The Meta advice is in contrast to that from rival analyst group Gartner, which urged WorldCom customers not to jump ship yet, but be ready to migrate rapidly to other suppliers.

Gartner analyst Eric Paulak told CW360.com, "We would not recommend people jump ship right now. WorldCom is not going to fall apart in the way KPNQWest [the bankrupt European telco] has."

Paulak added that most of WorldCom clients do not have adequate termination clauses in their contracts, which means they could be hit with punitive payments for dropping the troubled telco.

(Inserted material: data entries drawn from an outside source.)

-- ==== Sys2Proof/Machine/Frames.lean ====
section
/-! DEFINITION. Node entries by index and EUI-64, frames in packet memory, and how a frame's final outcome reaches its
list, its cells and its command (R209, R210, R275, R287, R297, R300, R304 to R306, R359, R360). -/
namespace Sys2Proof.Machine

/-! ## Node entries -/

def noParent : Nat := 0x7FFFF
def rootParent : Nat := 0x7FFFE

/-- The entry at a node index, tombstones included. -/
def entryAt (s : State) (i : Nat) : Option Node := s.tbl.nodes.find? (fun n => n.idx == i)
/-- The entry a command or cell names: a tombstone counts as none (R305). -/
def nodeAt (s : State) (i : Nat) : Option Node := s.tbl.nodes.find? (fun n => n.idx == i && !n.tomb)
/-- Look up by EUI-64 (R297). -/
def findEui (s : State) (e : Nat) : Option Node := s.tbl.nodes.find? (fun n => n.eui == e && !n.tomb)

/-- Insert or replace an entry, by ascending index. -/
def putNodeIn (n : Node) : List Node → List Node
  | [] => [n]
  | m :: t => if n.idx < m.idx then n :: m :: t else if n.idx = m.idx then n :: t else m :: putNodeIn n t

def withNodes (f : List Node → List Node) (s : State) : State := { s with tbl := { s.tbl with nodes := f s.tbl.nodes } }

/-- Change the entry at index `i`. -/
def modNode (i : Nat) (f : Node → Node) (s : State) : State :=
  withNodes (fun l => l.map (fun n => if n.idx = i then f n else n)) s

/-- ASN[31:0] of the present slot, as node entries hold it. -/
def asn32 (s : State) : Nat := asnNow s % 2 ^ 32

/-- A frame to the node is staged, on air or awaiting its ACK (R207). -/
def inFlight (s : State) (i : Nat) : Bool :=
  s.tx.txs.any (fun t => t.node == i && t.frame.isSome && (t.kind == .unicast || t.kind == .shared))

/-- Whether entry `n` is pinned (R300), its own TOMB flag apart (R306). -/
def pinnedButTomb (s : State) (n : Node) : Bool :=
  n.hpin || n.cellref != 0 || n.childref != 0 || n.herd.txn != 0 || !n.dl.isEmpty || inFlight s n.idx ||
    s.adp.ctxs.any (fun c => c.node == n.idx)

def pinned (s : State) (n : Node) : Bool := n.tomb || pinnedButTomb s n

/-- Clear every tombstone that is no longer pinned (R306). -/
def sweepTombs (s : State) : State :=
  let dead := s.tbl.nodes.filter (fun n => n.tomb && !pinnedButTomb s n)
  bumpN 0xB0034 dead.length (withNodes (fun l => l.filter (fun n => !(n.tomb && !pinnedButTomb s n))) s)

/-- CHILDREF of entry `p` rises or falls (R295). -/
def childRef (p : Nat) (up : Bool) (s : State) : State :=
  modNode p (fun n => { n with childref := if up then n.childref + 1 else n.childref - 1 }) s

/-- Set PARENT of entry `i` (R295, R278). -/
def setParent (i p : Nat) (s : State) : State :=
  match entryAt s i with
  | some n => sweepTombs (modNode i (fun m => { m with parent := p }) (childRef p true (childRef n.parent false s)))
  | none => s

/-! ## Frames -/

def frameAt (s : State) (id : Nat) : Option Frame := s.tx.frames.find? (fun f => f.id == id)

/-- The node a frame is linked to. -/
def Frame.node (f : Frame) : Option Nat :=
  match f.kind with
  | .data n => some n
  | .sixp n _ => some n
  | _ => none

/-- Room on a node's downlink list for `n` more frames (R359). -/
def listRoom (s : State) (nd : Node) (n : Nat) : Bool := nd.dl.length + n ≤ max 1 (s.regF 0xD0004 7 0)

/-- Allocate cells for each of the lengths, or none (R359: linked whole or not at all). -/
def allocMany (s : State) (k : Nat) : List Nat → QueSt → Option (List (List Nat) × QueSt)
  | [], q => some ([], q)
  | n :: t, q =>
    match allocIn s k (cellsFor n) q with
    | some (cs, q1) =>
      match allocMany s k t q1 with
      | some (r, q2) => some (cs :: r, q2)
      | none => none
    | none => none

/-- Frames of one packet, numbered from `id`: of their octets and cells. -/
def mkFrames (id part parts order jseq : Nat) (cmd : Option CmdRef) (kind : FrameKind) (ackReq : Bool) :
    List (List Octet) → List (List Nat) → List Frame
  | oct :: lt, cs :: ct =>
    ⟨id, kind, cmd, part, parts, oct, 0, cs, jseq, order, ackReq, none⟩ ::
      mkFrames (id + 1) (part + 1) parts order jseq cmd kind ackReq lt ct
  | _, _ => []

/-- Link frames of the given octets to a node's downlink list in pool 0 (R359): none when cells or list room lack. -/
def linkNode (i : Nat) (kind : FrameKind) (cmd : Option CmdRef) (octs : List (List Octet)) (s : State) : Option State :=
  match nodeAt s i with
  | none => none
  | some nd =>
    if !listRoom s nd octs.length then none
    else match allocMany s 0 (octs.map List.length) s.que with
      | none => none
      | some (cs, q) =>
        let fs := mkFrames s.tx.next 0 octs.length s.tx.next s.jrn.seq cmd kind true octs cs
        some (modNode i (fun n => { n with dl := n.dl ++ fs.map Frame.id })
          { s with
            que := q
            tx := { s.tx with frames := s.tx.frames ++ fs, next := s.tx.next + fs.length } })

/-- Link broadcast or image frames to the BULK queue in pool 3 (R360). -/
def linkBulk (kind : FrameKind) (cmd : Option CmdRef) (part parts : Nat) (octs : List (List Octet)) (s : State) : Option State :=
  match allocMany s 3 (octs.map List.length) s.que with
  | none => none
  | some (cs, q) =>
    let fs := mkFrames s.tx.next part parts s.tx.next s.jrn.seq cmd kind false octs cs
    some { s with
      que := q
      tx := { s.tx with
        frames := s.tx.frames ++ fs
        bulk := s.tx.bulk ++ fs.map Frame.id
        next := s.tx.next + fs.length } }

/-! ## Final outcomes -/

/-- The part numbers whose frames were sent, as a bitmap. -/
def sentBits (outs : List (Nat × Nat)) : Nat := sumNat ((outs.filter (fun o => o.2 == stOk)).map (fun o => 2 ^ o.1))

/-- The first part in ascending order that did not complete `OK`. -/
def firstBad (p : Parts) : Option (Nat × Nat) :=
  (List.range p.total).findSome? (fun i => p.outs.find? (fun o => o.1 == i && o.2 != stOk))

/-- STATUS and RESULT of a command whose frames have all ended (R275, R287, R419, R420). -/
def partsResult (op : Nat) (p : Parts) : Nat × Nat :=
  if op = 0x0501 then
    match firstBad p with
    | some (i, st) => (st, p.node + p.total * 2 ^ 32 + i * 2 ^ 48)
    | none => (stOk, p.node + p.total * 2 ^ 32)
  else
    let sent := sentBits p.outs
    if firstBad p = none then (stOk, 0)
    else if sent ≠ 0 then (stPartial, sent)
    else (((p.outs.find? (fun o => o.1 == 0)).map Prod.snd).getD stOk, 0)

/-- Add one frame's outcome to its command; the command completes with the last one. -/
def partDone (r : CmdRef) (part st : Nat) (s : State) : State :=
  match s.tx.parts.find? (fun p => p.ref.ring == r.ring && p.ref.dindex == r.dindex) with
  | none => s
  | some p =>
    let p1 := { p with outs := p.outs ++ [(part, st)] }
    let rest := s.tx.parts.filter (fun q => !(q.ref.ring == r.ring && q.ref.dindex == r.dindex))
    if p1.outs.length = p.total then
      let x := partsResult ((admOf s r).map Adm.opcode |>.getD 0) p1
      complete r x.1 0 x.2 0 { s with tx := { s.tx with parts := rest } }
    else { s with tx := { s.tx with parts := rest ++ [p1] } }

/-- Take one frame out of packet memory, its list and the BULK queue, and report its outcome. -/
def endFrame (st : Nat) (f : Frame) (s : State) : State :=
  let t := withNodes (fun l => l.map (fun n => { n with dl := n.dl.filter (· != f.id) }))
    { s with
      que := releaseIn s f.cells s.que
      tx := { s.tx with
        frames := s.tx.frames.filter (fun g => g.id != f.id)
        bulk := s.tx.bulk.filter (· != f.id) } }
  match f.cmd with
  | some r => partDone r f.part st t
  | none => t

/-- The frames that end with `f`: a fragment that does not end `OK` takes the later fragments of its datagram with it
(R275). -/
def endsWith (s : State) (st : Nat) (f : Frame) : List Frame :=
  match f.kind with
  | .data _ => if st = stOk then [f] else f :: s.tx.frames.filter (fun g => g.order == f.order && f.part < g.part)
  | _ => [f]

/-- A frame reaches its final outcome with completion status `st`. -/
def frameDone (id st : Nat) (s : State) : State :=
  match frameAt s id with
  | some f => sweepTombs ((endsWith s st f).foldl (fun u g => endFrame st g u) s)
  | none => s

/-- The attempt of a frame has ended and the frame would stay: no cell serves a removed node any more (R304, R305), so that
its frame completes with `st`. -/
def lastTry (id st : Nat) (s : State) : State :=
  match ((frameAt s id).bind Frame.node).bind (entryAt s) with
  | some n => if n.tomb then frameDone id st s else s
  | none => s

/-- End every frame of a list of identities, in order. -/
def framesDone (ids : List Nat) (st : Nat) (s : State) : State := ids.foldl (fun u i => frameDone i st u) s

/-- Frames staged, on air or awaiting their ACK. -/
def flying (s : State) : List Nat := s.tx.txs.filterMap Tx.frame

/-! ## Cell outcomes (R210) -/

/-- Outcomes of Table 07-7 marked "event". -/
def skipEvent (k : Nat) : Bool := [3, 4, 5, 6, 7, 14, 16, 17, 18].contains k

/-- Count cell outcome `k`, and raise `CELL_SKIPPED` where it is marked and enabled. -/
def cellOut (k asn sfh node : Nat) (s : State) : State :=
  eventIf (s.regB 0x90000 8 && skipEvent k) 0x0410 [asn, sfh, node, k] (bump (0x90040 + 4 * k) s)

end Sys2Proof.Machine
end

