-- ==== Sys2Proof/Machine/Prep.lean ====
section
/-! DEFINITION. Preparation of the cells of a slot (R31, R204 to R208, R212, R213, R218, R219, R224 to R227, R130, R131,
R133, R140, R158, R262 to R269): frame selection, channel, airtime, guard, the checks of Table 07-5, staging. -/
namespace Sys2Proof.Machine

/-! ## Configuration of a slot (R140, R206, R504) -/

/-- The value of a staged register that serves the cells of ASN `n`; the Collie maps are not staged. -/
def cfgAt (s : State) (n x : Nat) : Nat :=
  if 0x91B00 ≤ x ∧ x < 0x91D00 then (cellsGet ((x - 0x91900) / 4) 0 s.sch.maps).toNat
  else match s.bank.apply with
    | some a => if a.asn ≤ n then (cellsGet x (resetAt x) a.snap).toNat else s.act x
    | none => s.act x

/-- The cells of ASN `n` are prepared under the rules of WATCH. -/
def watchAt (s : State) (n : Nat) : Bool :=
  match s.pwr.commit with
  | some c => if c.asn ≤ n then c.target == .watch else s.pwr.st == .watch
  | none => s.pwr.st == .watch

/-- No cell is prepared at or after a commit to KEEP (R513). -/
def keepAt (s : State) (n : Nat) : Bool :=
  match s.pwr.commit with
  | some c => c.target == .keep && decide (c.asn ≤ n)
  | none => false

/-! ## Nodes (R217, R248, R251) -/

/-- Octet of `SCH_HLADDER[c]` for rung `r`. -/
def ladderAt (s : State) (c r : Nat) : Nat :=
  bitsOf (s.regN (0x92040 + 8 * c + 4 * (r / 4))) (8 * (r % 4) + 7) (8 * (r % 4))
def nodeProf (s : State) (n : Node) : Nat := ladderAt s n.cls n.herd.rung % 32

def classReg (c : Nat) : Nat := 0x90400 + 16 * c
def classVie (s : State) (c : Nat) : Bool := s.regB (classReg c + 12) 31
def supto (s : State) (c : Nat) : Nat := s.regF (classReg c + 12) 15 0

/-- The announcements pending for a node. -/
def annsOf (s : State) (i : Nat) : List Ann := s.herd.anns.filter (fun a => a.node == i)

/-! ## Vendor IE (R263, R264) -/

/-- The words of channel map `m`. -/
def mapOctets (g : Nat → Nat) (m : Nat) : List Octet := (List.range 8).flatMap (fun j => octetsLE 4 (g (0x91900 + 0x20 * m + 4 * j)))

/-- The sub-element of an announcement to a node (Table 09-5). -/
def annSub (s : State) (g : Nat → Nat) (nd : Node) (a : Ann) : Nat × List Octet :=
  match a.kind with
  | .map => (3, mapOctets g a.value.toNat)
  | .profile =>
    let q := profAt g (ladderAt s nd.cls a.value.toNat % 32)
    (4, octetsLE 1 q.typ ++ zeros 3 ++ octetsLE 4 q.param ++ octetsLE 4 q.pre)
  | .power => (5, octetsInt 1 a.value)
  | .hint => (6, octetsLE 1 a.value.toNat)

/-- The announcements in the order of their sub-elements. -/
def annsInOrder (l : List Ann) : List Ann :=
  [AnnKind.map, AnnKind.profile, AnnKind.power, AnnKind.hint].filterMap (fun k => l.find? (fun a => a.kind == k))

/-- STEER: the node's estimates, and whether this frame is steered. -/
def steerSub (s : State) (nd : Node) (valid steered : Bool) : List (Nat × List Octet) :=
  if s.regB 0x80814 0 then [(7, octetsLE 1 (b2n steered + 2 * b2n valid) ++ octetsInt 2 nd.fo ++ octetsInt 2 nd.ro)] else []

/-- EFFECT: the ASN from which the changes apply, that of the cell and one. -/
def effectSub (n : Nat) (l : List Ann) : List (Nat × List Octet) :=
  if l.any (fun a => a.kind != .hint) then [(1, octetsLE 5 (n + 1))] else []

def guardSub (g : Option Nat) : List (Nat × List Octet) := match g with | some x => [(2, octetsLE 4 x)] | none => []

/-! ## Channels (R205) -/

/-- Transmit entry that a channel index maps to, where it is enabled. -/
def entryOf (g : Nat → Nat) (c : Nat) : Option Nat :=
  if (chanAt g c).txen && (txChAt g (chanAt g c).txch).en then some (chanAt g c).txch else none

/-- The channel index of a cell: by the sequence alone, or under channel map `m`. -/
def cellChan (g : Nat → Nat) (band a chofs : Nat) (m : Option Nat) : Option Nat :=
  let len := hopLen g band
  if !hopEn g band || len = 0 then none
  else
    let idx := (a + chofs) % len
    let raw := hopEntry g band idx
    match m with
    | none => some raw
    | some m =>
      if mapHas g m raw then some raw
      else
        let u := (hopList g band).filter (mapHas g m)
        u[idx % max 1 u.length]?

/-! ## Airtime accounts (R224 to R227) -/

/-- First enabled sub-band that holds a centre frequency in Hz. -/
def subBandOf (s : State) (f : Nat) : Option Nat :=
  (List.range 16).find? (fun k => s.regB (0x80108 + 16 * k) 31 && decide (1000 * s.regN (0x80100 + 16 * k) ≤ f) &&
    decide (f ≤ 1000 * s.regN (0x80104 + 16 * k)))

/-- Time of the airtime accounts: ns since E less the steps taken. -/
def acctTime (s : State) (t : Nat) : Nat := t - s.time.epoch - s.time.stepSum

/-- Airtime charged in the current bucket and the `k` before it, buckets of `w` ns, at account time `at_`. -/
def chargedIn (w k at_ : Nat) (l : List Charge) : Nat :=
  sumNat ((l.filter (fun c => decide (c.at_ / max 1 w + k ≥ at_ / max 1 w) && decide (c.at_ / max 1 w ≤ at_ / max 1 w))).map Charge.ns)

def dwellW (s : State) : Nat := s.regF 0x80004 31 16
def dwellUse (s : State) (entry at_ : Nat) : Nat :=
  if dwellW s = 0 then 0
  else chargedIn (dwellW s * 1_000_000_000 / 16) 16 at_ (s.tx.charges.filter (fun c => c.entry == some entry))
def dutyUse (s : State) (sub at_ : Nat) : Nat :=
  chargedIn 60_000_000_000 60 at_ (s.tx.charges.filter (fun c => c.sub == some sub))

def dwellDenied (s : State) (entry at_ ns : Nat) (bulk : Bool) : Bool :=
  s.regB 0x80000 0 && !bulk && decide (s.regF 0x80004 15 0 * 1_000_000 < dwellUse s entry at_ + ns)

WorldCom was pushed to the brink of bankruptcy this week when it admitted to a £2.5bn hole in its accounts. It now faces US congressional and Securities and Exchange Commission investigations.

Both Meta and Gartner agree that there is no immediate risk that WorldCom will pull the plug but Meta warned, "Service quality will decline rapidly".

It urged users without exit clauses in their contracts to "examine their contractual commitments and plan to migrate business-critical traffic immediately to other carriers to mitigate against catastrophic failure."

The analyst group urged users to watch WorldCom cashflow pronouncements closely as the company cuts staffing, capital outlays and sells off parts of the network to fund continuing operations and maintenance.

Meta Group has predicted that telecom pricing will rise in 12 to 18 months by some 10% to 15%. In the short term, however, "prices will continue to drop as stronger competitors drive weaker competitors from the field, starving them of cashflow by competing with lower prices".

Analysts groups such as Meta, Gartner and Yankee Group insist that enterprises should focus on the stability of their networks rather than the cost of telecommunications services.

"The cost to the business of a network outage is frequently much higher than any savings offered by discount carriers," warned Meta.